In the data below, which lines hold the word "ptpRole"? Copy them.

[Items from a data source]
● ● ● ●
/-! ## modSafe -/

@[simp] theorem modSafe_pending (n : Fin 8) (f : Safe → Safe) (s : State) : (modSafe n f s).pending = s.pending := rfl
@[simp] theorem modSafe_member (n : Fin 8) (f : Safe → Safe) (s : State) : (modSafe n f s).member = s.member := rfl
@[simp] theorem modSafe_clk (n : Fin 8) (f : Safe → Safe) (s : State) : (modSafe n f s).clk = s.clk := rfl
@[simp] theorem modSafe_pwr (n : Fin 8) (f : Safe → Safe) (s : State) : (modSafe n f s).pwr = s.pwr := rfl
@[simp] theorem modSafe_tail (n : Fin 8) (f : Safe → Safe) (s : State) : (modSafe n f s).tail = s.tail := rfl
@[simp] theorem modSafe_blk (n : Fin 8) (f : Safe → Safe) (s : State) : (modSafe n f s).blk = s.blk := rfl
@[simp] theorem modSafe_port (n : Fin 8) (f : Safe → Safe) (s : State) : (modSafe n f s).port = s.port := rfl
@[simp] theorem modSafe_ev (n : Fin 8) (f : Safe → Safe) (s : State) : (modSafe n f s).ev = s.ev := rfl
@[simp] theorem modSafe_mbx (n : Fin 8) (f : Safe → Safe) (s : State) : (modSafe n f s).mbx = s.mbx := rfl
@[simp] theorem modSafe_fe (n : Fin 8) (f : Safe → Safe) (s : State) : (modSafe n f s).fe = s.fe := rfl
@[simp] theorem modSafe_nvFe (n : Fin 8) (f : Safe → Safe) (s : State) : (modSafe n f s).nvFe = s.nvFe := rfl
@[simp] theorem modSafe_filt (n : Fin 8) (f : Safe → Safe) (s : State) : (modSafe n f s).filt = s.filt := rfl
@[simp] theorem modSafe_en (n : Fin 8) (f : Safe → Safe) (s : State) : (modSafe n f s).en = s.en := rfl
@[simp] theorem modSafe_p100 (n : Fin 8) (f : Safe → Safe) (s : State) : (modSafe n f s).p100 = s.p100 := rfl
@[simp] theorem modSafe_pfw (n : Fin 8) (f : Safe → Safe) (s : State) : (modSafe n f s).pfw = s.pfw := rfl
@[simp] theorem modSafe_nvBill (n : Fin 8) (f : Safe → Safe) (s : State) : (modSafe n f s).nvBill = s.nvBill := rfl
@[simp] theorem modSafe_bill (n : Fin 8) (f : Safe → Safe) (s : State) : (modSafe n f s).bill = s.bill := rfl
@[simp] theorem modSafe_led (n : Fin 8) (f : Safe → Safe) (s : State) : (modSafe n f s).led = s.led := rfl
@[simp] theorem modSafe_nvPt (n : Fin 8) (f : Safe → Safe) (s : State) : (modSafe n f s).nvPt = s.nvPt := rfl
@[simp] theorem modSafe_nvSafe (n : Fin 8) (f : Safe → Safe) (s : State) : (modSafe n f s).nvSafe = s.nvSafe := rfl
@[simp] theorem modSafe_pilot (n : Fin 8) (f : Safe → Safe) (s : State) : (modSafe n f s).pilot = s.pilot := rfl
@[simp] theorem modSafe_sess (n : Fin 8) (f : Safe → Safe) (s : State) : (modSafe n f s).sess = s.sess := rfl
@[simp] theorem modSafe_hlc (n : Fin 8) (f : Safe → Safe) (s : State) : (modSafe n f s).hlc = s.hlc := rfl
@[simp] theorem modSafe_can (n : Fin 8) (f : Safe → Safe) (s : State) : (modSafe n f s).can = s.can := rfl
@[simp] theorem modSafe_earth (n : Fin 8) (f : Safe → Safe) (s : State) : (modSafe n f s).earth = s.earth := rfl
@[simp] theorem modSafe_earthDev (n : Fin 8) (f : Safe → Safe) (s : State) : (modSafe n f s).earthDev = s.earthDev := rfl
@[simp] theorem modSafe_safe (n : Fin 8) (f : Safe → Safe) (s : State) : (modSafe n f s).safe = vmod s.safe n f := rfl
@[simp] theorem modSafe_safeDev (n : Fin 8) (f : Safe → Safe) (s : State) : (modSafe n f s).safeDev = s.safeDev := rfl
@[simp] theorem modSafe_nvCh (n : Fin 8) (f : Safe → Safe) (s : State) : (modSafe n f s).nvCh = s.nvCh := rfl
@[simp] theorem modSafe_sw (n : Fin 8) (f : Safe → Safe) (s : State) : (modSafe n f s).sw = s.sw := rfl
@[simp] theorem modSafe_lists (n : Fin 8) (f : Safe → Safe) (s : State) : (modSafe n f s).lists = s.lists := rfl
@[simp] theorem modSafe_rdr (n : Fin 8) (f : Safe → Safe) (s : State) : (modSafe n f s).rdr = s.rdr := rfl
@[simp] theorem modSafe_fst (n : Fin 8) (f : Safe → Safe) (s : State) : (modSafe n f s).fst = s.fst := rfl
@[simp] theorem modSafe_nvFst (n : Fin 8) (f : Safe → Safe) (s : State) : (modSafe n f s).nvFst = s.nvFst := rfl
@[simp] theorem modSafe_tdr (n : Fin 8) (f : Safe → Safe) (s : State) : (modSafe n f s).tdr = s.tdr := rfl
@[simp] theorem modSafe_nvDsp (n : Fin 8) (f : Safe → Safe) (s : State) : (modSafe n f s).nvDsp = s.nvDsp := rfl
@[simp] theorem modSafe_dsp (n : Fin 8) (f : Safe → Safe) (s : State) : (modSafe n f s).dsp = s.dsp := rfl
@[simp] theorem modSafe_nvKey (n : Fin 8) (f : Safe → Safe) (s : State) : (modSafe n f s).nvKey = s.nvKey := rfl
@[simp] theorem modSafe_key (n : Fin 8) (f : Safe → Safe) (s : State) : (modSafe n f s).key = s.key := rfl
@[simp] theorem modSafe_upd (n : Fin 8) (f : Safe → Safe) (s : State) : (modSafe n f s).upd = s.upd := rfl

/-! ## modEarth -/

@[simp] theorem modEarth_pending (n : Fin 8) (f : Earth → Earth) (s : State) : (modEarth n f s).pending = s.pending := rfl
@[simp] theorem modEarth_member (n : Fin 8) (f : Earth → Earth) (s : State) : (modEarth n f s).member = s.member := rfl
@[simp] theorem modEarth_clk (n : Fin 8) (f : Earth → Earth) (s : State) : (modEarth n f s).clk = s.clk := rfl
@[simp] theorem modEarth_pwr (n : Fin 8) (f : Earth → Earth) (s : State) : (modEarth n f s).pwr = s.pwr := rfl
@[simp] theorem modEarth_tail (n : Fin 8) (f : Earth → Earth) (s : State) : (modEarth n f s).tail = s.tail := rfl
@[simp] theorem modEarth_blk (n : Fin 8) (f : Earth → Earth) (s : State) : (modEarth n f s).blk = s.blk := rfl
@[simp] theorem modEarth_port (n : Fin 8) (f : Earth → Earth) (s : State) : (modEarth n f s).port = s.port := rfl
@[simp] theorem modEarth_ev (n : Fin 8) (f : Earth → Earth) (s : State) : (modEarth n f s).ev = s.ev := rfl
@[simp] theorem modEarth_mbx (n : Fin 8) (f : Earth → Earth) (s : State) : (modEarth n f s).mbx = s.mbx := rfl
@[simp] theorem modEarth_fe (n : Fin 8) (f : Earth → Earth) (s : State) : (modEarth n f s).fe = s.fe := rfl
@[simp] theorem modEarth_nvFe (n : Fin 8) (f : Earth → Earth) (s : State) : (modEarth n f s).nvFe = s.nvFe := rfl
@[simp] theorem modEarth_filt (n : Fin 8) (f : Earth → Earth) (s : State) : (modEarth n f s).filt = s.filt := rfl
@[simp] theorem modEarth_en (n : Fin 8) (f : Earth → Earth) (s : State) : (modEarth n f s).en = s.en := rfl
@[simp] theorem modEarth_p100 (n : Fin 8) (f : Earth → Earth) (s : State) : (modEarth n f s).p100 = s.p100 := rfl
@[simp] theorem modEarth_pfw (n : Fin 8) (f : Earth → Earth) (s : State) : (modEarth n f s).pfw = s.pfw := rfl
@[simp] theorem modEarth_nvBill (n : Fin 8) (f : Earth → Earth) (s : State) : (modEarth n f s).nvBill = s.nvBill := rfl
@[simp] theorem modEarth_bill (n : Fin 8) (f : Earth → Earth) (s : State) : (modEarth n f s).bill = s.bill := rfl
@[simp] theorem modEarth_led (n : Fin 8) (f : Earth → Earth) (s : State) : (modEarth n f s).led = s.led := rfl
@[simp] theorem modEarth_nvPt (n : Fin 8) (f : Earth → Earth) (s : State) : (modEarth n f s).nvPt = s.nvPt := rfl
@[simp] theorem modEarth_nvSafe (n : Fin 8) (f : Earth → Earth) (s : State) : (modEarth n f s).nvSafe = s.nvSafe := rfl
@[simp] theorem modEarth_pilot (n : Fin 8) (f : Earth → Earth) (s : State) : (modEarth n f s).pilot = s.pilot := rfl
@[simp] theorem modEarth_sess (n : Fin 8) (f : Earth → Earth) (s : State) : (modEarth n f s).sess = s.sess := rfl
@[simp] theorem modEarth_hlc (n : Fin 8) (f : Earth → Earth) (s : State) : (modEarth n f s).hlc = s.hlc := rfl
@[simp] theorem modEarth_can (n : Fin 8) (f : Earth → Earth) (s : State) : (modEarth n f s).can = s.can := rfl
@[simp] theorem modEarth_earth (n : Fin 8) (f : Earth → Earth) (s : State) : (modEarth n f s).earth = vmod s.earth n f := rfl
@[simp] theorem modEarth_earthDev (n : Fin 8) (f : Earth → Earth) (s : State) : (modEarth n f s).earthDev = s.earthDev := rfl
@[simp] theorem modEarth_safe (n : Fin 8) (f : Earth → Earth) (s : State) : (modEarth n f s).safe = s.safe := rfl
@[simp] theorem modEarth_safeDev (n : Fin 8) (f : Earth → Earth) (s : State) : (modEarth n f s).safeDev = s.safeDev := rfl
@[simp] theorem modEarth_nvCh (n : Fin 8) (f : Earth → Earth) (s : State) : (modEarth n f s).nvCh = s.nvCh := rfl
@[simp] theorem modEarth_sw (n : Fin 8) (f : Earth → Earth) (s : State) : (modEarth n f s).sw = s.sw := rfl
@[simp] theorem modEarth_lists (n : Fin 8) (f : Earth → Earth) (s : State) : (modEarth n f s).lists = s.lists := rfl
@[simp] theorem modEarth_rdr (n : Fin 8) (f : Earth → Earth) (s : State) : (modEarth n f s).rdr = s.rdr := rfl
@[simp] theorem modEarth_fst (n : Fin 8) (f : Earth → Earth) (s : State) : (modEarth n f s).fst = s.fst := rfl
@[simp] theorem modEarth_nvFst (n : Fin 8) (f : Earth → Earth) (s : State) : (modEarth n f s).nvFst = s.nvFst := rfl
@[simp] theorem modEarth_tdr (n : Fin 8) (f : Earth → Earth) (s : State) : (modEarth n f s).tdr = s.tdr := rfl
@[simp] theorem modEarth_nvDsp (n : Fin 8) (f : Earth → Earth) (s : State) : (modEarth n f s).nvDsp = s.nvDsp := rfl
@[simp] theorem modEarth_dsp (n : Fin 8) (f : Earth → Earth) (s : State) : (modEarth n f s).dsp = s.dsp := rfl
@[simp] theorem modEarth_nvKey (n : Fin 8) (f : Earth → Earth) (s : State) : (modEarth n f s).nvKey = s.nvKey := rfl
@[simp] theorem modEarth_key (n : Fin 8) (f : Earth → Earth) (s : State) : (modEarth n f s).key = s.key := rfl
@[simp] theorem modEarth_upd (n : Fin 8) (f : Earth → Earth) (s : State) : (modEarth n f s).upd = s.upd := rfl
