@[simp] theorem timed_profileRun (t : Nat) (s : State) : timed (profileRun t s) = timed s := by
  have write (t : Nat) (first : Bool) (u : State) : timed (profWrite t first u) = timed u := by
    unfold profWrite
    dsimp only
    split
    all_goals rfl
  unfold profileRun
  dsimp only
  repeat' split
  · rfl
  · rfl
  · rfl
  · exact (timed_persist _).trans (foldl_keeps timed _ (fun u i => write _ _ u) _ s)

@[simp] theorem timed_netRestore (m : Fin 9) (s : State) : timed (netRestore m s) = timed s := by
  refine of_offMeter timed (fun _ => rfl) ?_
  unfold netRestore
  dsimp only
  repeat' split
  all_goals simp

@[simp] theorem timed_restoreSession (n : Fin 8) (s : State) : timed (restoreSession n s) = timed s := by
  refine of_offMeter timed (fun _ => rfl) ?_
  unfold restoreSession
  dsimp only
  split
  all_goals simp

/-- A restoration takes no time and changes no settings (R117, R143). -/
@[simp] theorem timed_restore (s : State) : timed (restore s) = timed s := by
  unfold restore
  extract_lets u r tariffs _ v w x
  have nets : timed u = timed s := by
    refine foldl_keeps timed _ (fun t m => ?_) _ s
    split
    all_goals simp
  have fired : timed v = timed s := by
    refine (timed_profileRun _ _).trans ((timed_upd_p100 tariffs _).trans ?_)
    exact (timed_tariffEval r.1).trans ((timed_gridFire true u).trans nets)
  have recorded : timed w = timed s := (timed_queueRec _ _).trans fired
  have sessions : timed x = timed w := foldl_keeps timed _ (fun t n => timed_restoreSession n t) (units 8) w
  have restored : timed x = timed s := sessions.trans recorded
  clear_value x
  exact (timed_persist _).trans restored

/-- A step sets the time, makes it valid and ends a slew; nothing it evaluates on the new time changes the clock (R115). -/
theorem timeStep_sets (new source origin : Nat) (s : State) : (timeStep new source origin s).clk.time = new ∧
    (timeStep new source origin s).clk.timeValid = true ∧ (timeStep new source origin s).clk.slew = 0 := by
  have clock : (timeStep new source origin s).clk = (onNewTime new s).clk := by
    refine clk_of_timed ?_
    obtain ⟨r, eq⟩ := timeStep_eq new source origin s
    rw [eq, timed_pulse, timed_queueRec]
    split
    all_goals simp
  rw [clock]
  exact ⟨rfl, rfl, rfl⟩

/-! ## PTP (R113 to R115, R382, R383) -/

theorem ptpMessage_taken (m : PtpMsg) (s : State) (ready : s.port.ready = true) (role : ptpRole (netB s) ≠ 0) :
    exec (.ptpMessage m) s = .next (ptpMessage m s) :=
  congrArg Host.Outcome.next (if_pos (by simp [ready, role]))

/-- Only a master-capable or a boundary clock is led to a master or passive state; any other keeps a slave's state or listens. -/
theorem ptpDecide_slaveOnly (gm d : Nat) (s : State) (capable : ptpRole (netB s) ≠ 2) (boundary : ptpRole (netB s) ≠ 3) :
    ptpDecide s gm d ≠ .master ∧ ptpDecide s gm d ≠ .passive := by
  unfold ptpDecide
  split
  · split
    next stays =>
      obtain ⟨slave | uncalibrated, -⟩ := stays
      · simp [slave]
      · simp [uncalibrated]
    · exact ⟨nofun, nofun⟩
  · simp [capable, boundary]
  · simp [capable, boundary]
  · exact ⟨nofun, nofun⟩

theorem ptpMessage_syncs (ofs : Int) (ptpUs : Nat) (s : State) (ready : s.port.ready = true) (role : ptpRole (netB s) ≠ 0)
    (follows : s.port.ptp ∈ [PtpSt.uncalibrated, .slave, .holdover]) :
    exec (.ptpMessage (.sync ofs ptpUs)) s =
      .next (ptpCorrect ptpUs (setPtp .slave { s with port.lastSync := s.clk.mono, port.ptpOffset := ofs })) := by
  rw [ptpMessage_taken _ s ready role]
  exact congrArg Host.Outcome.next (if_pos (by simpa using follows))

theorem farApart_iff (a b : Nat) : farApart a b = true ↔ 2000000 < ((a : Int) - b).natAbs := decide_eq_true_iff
● ● ● ●
- RESPONSE FOR THIS EXERCISE
theorem ptpMessage_taken (m : PtpMsg) (s : State) (ready : s.port.ready = true) (role : ptpRole (netB s) ≠ 0) :
theorem ptpDecide_slaveOnly (gm d : Nat) (s : State) (capable : ptpRole (netB s) ≠ 2) (boundary : ptpRole (netB s) ≠ 3) :
theorem ptpMessage_syncs (ofs : Int) (ptpUs : Nat) (s : State) (ready : s.port.ready = true) (role : ptpRole (netB s) ≠ 0)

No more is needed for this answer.